Now, we compare mean first passage times (MFPT, kinetics) for MSM, dTRAM, and TRAM; reference values are 370 \(\pm\) 30 steps and 2300 \(\pm\) 200 steps. We observe that dTRAM and TRAM are comparably close to the reference while the MSM is off (for the slow process) by a factor of two.

# Run PCCA to find metastable sets
msm.pcca(2)
dtram.msm.pcca(2)
tram_obj.msm.pcca(2)

# Print MFPTs
print("  MSM MFPT[red->green] = %6.0f steps" % msm.mfpt(msm.metastable_sets[0], msm.metastable_sets[1]))
print("  MSM MFPT[green->red] = %6.0f steps" % msm.mfpt(msm.metastable_sets[1], msm.metastable_sets[0]))
print("dTRAM MFPT[red->green] = %6.0f steps" % dtram.msm.mfpt(
        dtram.msm.metastable_sets[0], dtram.msm.metastable_sets[1]))
print("dTRAM MFPT[green->red] = %6.0f steps" % dtram.msm.mfpt(
        dtram.msm.metastable_sets[1], dtram.msm.metastable_sets[0]))
print(" TRAM MFPT[red->green] = %6.0f steps" % tram_obj.msm.mfpt(
        tram_obj.msm.metastable_sets[0], tram_obj.msm.metastable_sets[1]))
print(" TRAM MFPT[green->red] = %6.0f steps" % tram_obj.msm.mfpt(
        tram_obj.msm.metastable_sets[1], tram_obj.msm.metastable_sets[0]))

# Plot the free energy profile with color-coded metastable assignment
fig, ax = plt.subplots()
ax.plot(reference[0, :], reference[1, :], linewidth=2, color='black', label="Reference")
ax.scatter(
    centers[msm.active_set, 0], -np.log(msm.stationary_distribution),
    c=msm.metastable_assignments, cmap=mpl.cm.prism, s=80, label='MSM', marker='d')
ax.scatter(
    centers[dtram.msm.active_set, 0], dtram.f_full_state[dtram.msm.active_set],
    c=dtram.msm.metastable_assignments, cmap=mpl.cm.prism, s=80, label='dTRAM')
ax.scatter(
    centers[tram_obj.msm.active_set, 0], tram_obj.f_full_state[tram_obj.msm.active_set],
    c=tram_obj.msm.metastable_assignments, cmap=mpl.cm.prism, s=80, marker='^', label='TRAM')
ax.set_xlabel(r"$x$ / a.u.")
ax.set_ylabel(r"free energy / kT")
ax.legend(loc=4)
ax.set_ylim([1, 9])
(1, 9)
../_images/PyEMMA.thermo.estimate_umbrella_sampling_-_asymmetric_double_well_15_2.png

Conclusion

This notebook illustrates how we can use PyEMMA’s thermo package to analyze umbrella sampling and unbiased simulations.
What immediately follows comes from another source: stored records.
-- ==== Sys2Proof/Machine/Hbm.lean ====
section
/-!
DEFINITION. The commands of the HBM controllers and the regulators' window (R308, R317–R324, R328, R329, R650).
-/
namespace Sys2Proof.Machine

/-! ### One burst -/

/-- 1 ms in always-on ticks (R575). -/
def msTicks : Nat := 25000

/-- Position `symbol` of the pseudo-channel that holds a unit. -/
def symbolPlace (unit : Nat) (symbol : Fin 36) : Nat := 36 * (hbmChannel (BitVec.ofNat 36 (unit * 32))).toNat + symbol.val

/-- A symbol position is corrected: the 16th time within 1 ms makes its lane an erasure (R317). -/
def Hbm.noteFix (h : Hbm) (now : W64) (place : Nat) : Hbm :=
  if Store.get falseStore h.erased place then h
  else
    let recent : List Correction := h.fixes.filter (fun f => decide (now.toNat ≤ f.tick.toNat + msTicks)) ++ [⟨place, now⟩]
    if (recent.filter (fun f => f.place == place)).length ≥ 16 then
      { h with erased := Store.set falseStore h.erased place true, fixes := recent.filter (fun f => f.place != place) }
    else { h with fixes := recent }

/-- What the decoder makes of a burst: corrected, uncorrectable, or taken for other data than was written. -/
inductive Decoded where
  | clean
  | corrected
  | uncorrectable
  | missed (data : List Byte)
  deriving DecidableEq, Repr

/-- The code of R317. Without an erased symbol it corrects one wrong symbol and detects two or three; with one erased it corrects that
one and one more, and detects two more. What it makes of more is not stated (log 150). -/
def Hbm.decode (h : Hbm) (now : W64) (unit : Nat) (errors : BurstErrors) : Decoded :=
  let lost := fun (s : Fin 36) => Store.get falseStore h.erased (symbolPlace unit s)
  let erasures := ((List.finRange 36).filter lost).length
  let unknown := (errors.eraseDups.filter (fun s => !lost s)).length
  if errors.isEmpty then .clean
  else if erasures + unknown ≤ 1 ∨ (erasures = 1 ∧ unknown ≤ 1) then .corrected
  else if (erasures = 0 ∧ unknown ≤ 3) ∨ (erasures = 1 ∧ unknown ≤ 2) then .uncorrectable
  else match Config.missed unit now.toNat errors.eraseDups.length with
    | none => .uncorrectable
    | some bs => .missed bs

/-- What a read of one burst does (R318): a unit already poisoned is uncorrectable whatever nature adds. -/
def Crucible.burst (x : Crucible) (unit : Nat) (errors : BurstErrors) (step : Option Nat) : Crucible :=
  let h := x.hbm
  if h.poisoned unit then { x with hbm := h.countUe unit }.markUnclean step
  else
    let fixed := (errors.eraseDups.map (symbolPlace unit)).foldl (fun h p => h.noteFix x.pwr.aon p) (h.countCe (hbmStack (unit * 32)))
    match h.decode x.pwr.aon unit errors with
    | .clean => x
    | .corrected => { x with hbm := fixed }
    | .uncorrectable => { x with hbm := { h.countUe unit with poison := Store.set falseStore h.poison unit true } }.markUnclean step
    | .missed bs => { x with hbm := { fixed with mem := Memory.writeBytes h.mem (unit * 32) ((bs ++ List.replicate 32 0).take 32) } }

/-! ### Accesses under the regulators (R322, R323) -/

/-- The data of a read, and the mark that it is poisoned (R318). -/
structure HbmAnswer where
  src : HbmSource
  off : Nat
  data : List Byte
  poisoned : Bool
  deriving DecidableEq, Repr

/-- An access is granted: it adds to its partition's count at once and is done. -/
def Crucible.serve (x : Crucible) (a : HbmAccess) : List HbmAnswer × Crucible :=
  let q := (hbmChannel (BitVec.ofNat 36 a.off)).toNat
  let h := x.hbm.grantAs a.src none [a.off]
  let x := { x with hbm := { h with lastGrant := Store.set lastGrantDefault h.lastGrant q (BitVec.ofNat 4 (h.partition a.src a.off)) } }
  match a.act with
  | .read e =>
    let x := x.burst (a.off / 32) e (x.sourceStep a.src)
    ([⟨a.src, a.off, Memory.readBytes x.hbm.mem a.off 32, x.hbm.poisoned (a.off / 32)⟩], x)
  | .merge => ([], x)
  | .write at_ bs e =>
    let x := (partUnits at_ bs.length).foldl (fun x u => x.burst u e (x.sourceStep a.src)) (x.gates at_ bs.length)
    ([], { x with hbm := x.hbm.put at_ bs })

/-- An access arrives: it is granted, or waits if its partition is held. -/
def Crucible.offer (x : Crucible) (a : HbmAccess) : List HbmAnswer × Crucible :=
  if x.hbm.isHeld a.src a.off then ([], { x with hbm := { x.hbm with waiting := x.hbm.waiting ++ [a] } }) else x.serve a

/-- The place of an access in the order of grants at its scheduler: its class, then the round robin after the partition last granted. -/
def Hbm.rank (h : Hbm) (used : Store Nat) (q : Nat) (a : HbmAccess) : Nat :=
  let p := h.partition a.src a.off
  h.classOf used p * 16 + (p + 15 - (Store.get lastGrantDefault h.lastGrant q).toNat) % 16

/-- The waiting access that scheduler q grants in a cycle, by its index, for the counts at the start of the cycle; none if all are held. -/
def Hbm.pick (h : Hbm) (q : Nat) : Option Nat :=
  (h.waiting.zipIdx.foldl (fun (best : Option (Nat × Nat)) e =>
    let r := h.rank h.used q e.1
    if (hbmChannel (BitVec.ofNat 36 e.1.off)).toNat = q ∧ r < 32 ∧ best.all (fun b => r < b.1) then some (r, e.2)
    else best) none).map Prod.snd

/-- The schedulers' cycles, each granting at most one access, until every access that waits is held. -/
def Crucible.arbitrate : Nat → Crucible → List HbmAnswer × Crucible
  | 0, x => ([], x)
  | n + 1, x =>
    let w := x.hbm.waiting
    let picks := (w.map (fun a => (hbmChannel (BitVec.ofNat 36 a.off)).toNat)).eraseDups.filterMap x.hbm.pick
    if picks.isEmpty then ([], x)
    else
      let left := (w.zipIdx.filter (fun e => e.2 ∉ picks)).map Prod.fst
      let (out, x) := (picks.filterMap (fun i => w[i]?)).foldl (fun (r : List HbmAnswer × Crucible) a =>
        let (o, x) := r.2.serve a
        (r.1 ++ o, x)) ([], { x with hbm := { x.hbm with waiting := left } })
      let (more, x) := Crucible.arbitrate n x
      (out ++ more, x)

/-- The accesses of a write: 64 bytes each, with one of 32 bytes at each end, and the read of each unit covered in part (R308). -/
def writeParts (src : HbmSource) (a : Nat) (bs : List Byte) (e : BurstErrors) : List HbmAccess :=
  (readAccesses a bs.length).flatMap (fun o =>
    let lo := max a o
    let n := min (a + bs.length) (o + (64 - o % 64)) - lo
    (partUnits lo n).map (fun u => ⟨src, u * 32, .merge⟩) ++ [⟨src, o, .write lo ((bs.drop (lo - a)).take n) e⟩])

/-- The data of reads leave the controller. -/
def State.answerReads (s : State) (c : Cru) (l : List HbmAnswer) : State :=
  { s with out := s.out ++ l.map (fun r => .hbmData c r.src r.off r.data r.poisoned) }

/-- HBM_READ: one burst (R318, R322). -/
def execHbmRead (c : Cru) (src : HbmSource) (off : BitVec 36) (ecc : BurstErrors) (s : State) : Host.Outcome State Fault Refusal :=
  .next (
    let x := s.crucible c
    if x.live then
      let (out, x) := x.offer ⟨src, off.toNat / 32 * 32, .read ecc⟩
      (s.putCrucible c x).answerReads c out
    else s)

/-- HBM_WRITE: a partly covered unit is read, merged and written back; `ecc` is what that read meets (R308, R650). A range that leaves
HBM space or touches a riser unit is no write (R46, R492). -/
def execHbmWrite (c : Cru) (src : HbmSource) (off : BitVec 36) (data : List Byte) (ecc : BurstErrors) (s : State) :
    Host.Outcome State Fault Refusal :=
  .next (s.atCrucible c (fun x =>
    let a := off.toNat
    let n := data.length
    if x.live && decide (a + n ≤ 2 ^ 36) && !x.riser.touchesRiser a n then
      (writeParts src a data ecc).foldl (fun x p => (x.offer p).2) x
    else x))

/-- PATROL_SCRUB: 64 bytes of pseudo-channel q, in increasing local address, outside every partition (R318, R319). -/
def execPatrolScrub (c : Cru) (q : Fin 64) (ecc0 ecc1 : BurstErrors) (s : State) : Host.Outcome State Fault Refusal :=
  .next (s.atCrucible c (fun x =>
    if x.live && decide (x.hbm.scrubInterval ≠ 0) && s.power.mode == .on then
      let at_ := Store.get zeroNat x.hbm.scrubAt q.val
      let u := (hbmOffset (BitVec.ofNat 6 q.val) (BitVec.ofNat 30 at_)).toNat / 32
      let x := (x.burst u ecc0 none).burst (u + 1) ecc1 none
      { x with hbm := { x.hbm with scrubAt := Store.set zeroNat x.hbm.scrubAt q.val ((at_ + 64) % 2 ^ 30) } }
    else x))

/-! ### The accounting window (R322, R324, R328, R329) -/

/-- The rules of R324. -/
def HbmRegs.ok (r : HbmRegs) : Bool :=
  (List.range 16).all (fun p => decide (r.shareOf p ≤ r.ceilOf p)) &&
  decide (((List.range 16).map r.shareOf).foldl (· + ·) 0 ≤ 230) && decide (r.ceilOf 0 ≠ 0)

/-- The rules of R328. -/
def PmapRegs.ok (r : PmapRegs) : Bool :=
  (List.range 16).all (fun i =>
    let e := Store.get pmapDefault r.entries i
    !e.enable || decide (e.base.toNat ≤ e.limit.toNat)) && decide (r.split.toNat ≤ 500)

/-- The commit point of the regulator set. -/
def Hbm.regPoint (h : Hbm) : Hbm :=
  if h.reg.commit then
    if h.reg.shadow.ok then { h with reg := h.reg.accept } else { h with reg := h.reg.reject, status := setFlag h.status 1 }
  else h

/-- The commit point of the partition map. -/
def Hbm.pmapPoint (h : Hbm) : Hbm :=
  if h.pmap.commit then
    if h.pmap.shadow.ok then { h with pmap := h.pmap.accept } else { h with pmap := h.pmap.reject, status := setFlag h.status 3 }
  else h

/-- The counts of the window that ends become USED, and start again at 0. -/
def Hbm.turnWindow (h : Hbm) : Hbm :=
  { h with usedLast := (List.range 16).foldl
             (fun m p => Store.set zero17 m p (BitVec.ofNat 17 (Store.get zeroNat h.used p))) [],
           used := [] }

/-- ACCOUNTING_WINDOW: a window boundary of 1 µs: the counts start again, pending sets are taken, and what waited is granted as far as
the new set allows, the requests of the fabric after the accesses (R415). -/
def execAccountingWindow (c : Cru) (s : State) : Host.Outcome State Fault Refusal :=
  .next (
    let x := s.crucible c
    if x.live then
      let x := { x with hbm := x.hbm.turnWindow.regPoint.pmapPoint }
      let (out, x) := x.arbitrate x.hbm.waiting.length
      ((s.putCrucible c x).answerReads c out).retryRequests c
    else s)

end Sys2Proof.Machine
end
We have learned how to

  • invoke the pyemma.thermo.estimate_umbrella_sampling() API function,
  • specify a certain estimator (WHAM, dTRAM, or TRAM)
  • visualize implied timescales for arbitraty thermodynamic states
  • visualize the convergence behaviour of an MEMM estimation
  • access thermodynamic and kinetic information

We have also seen that transition-based reweighting of mixed biased and unbiased data outperforms traditional approaches.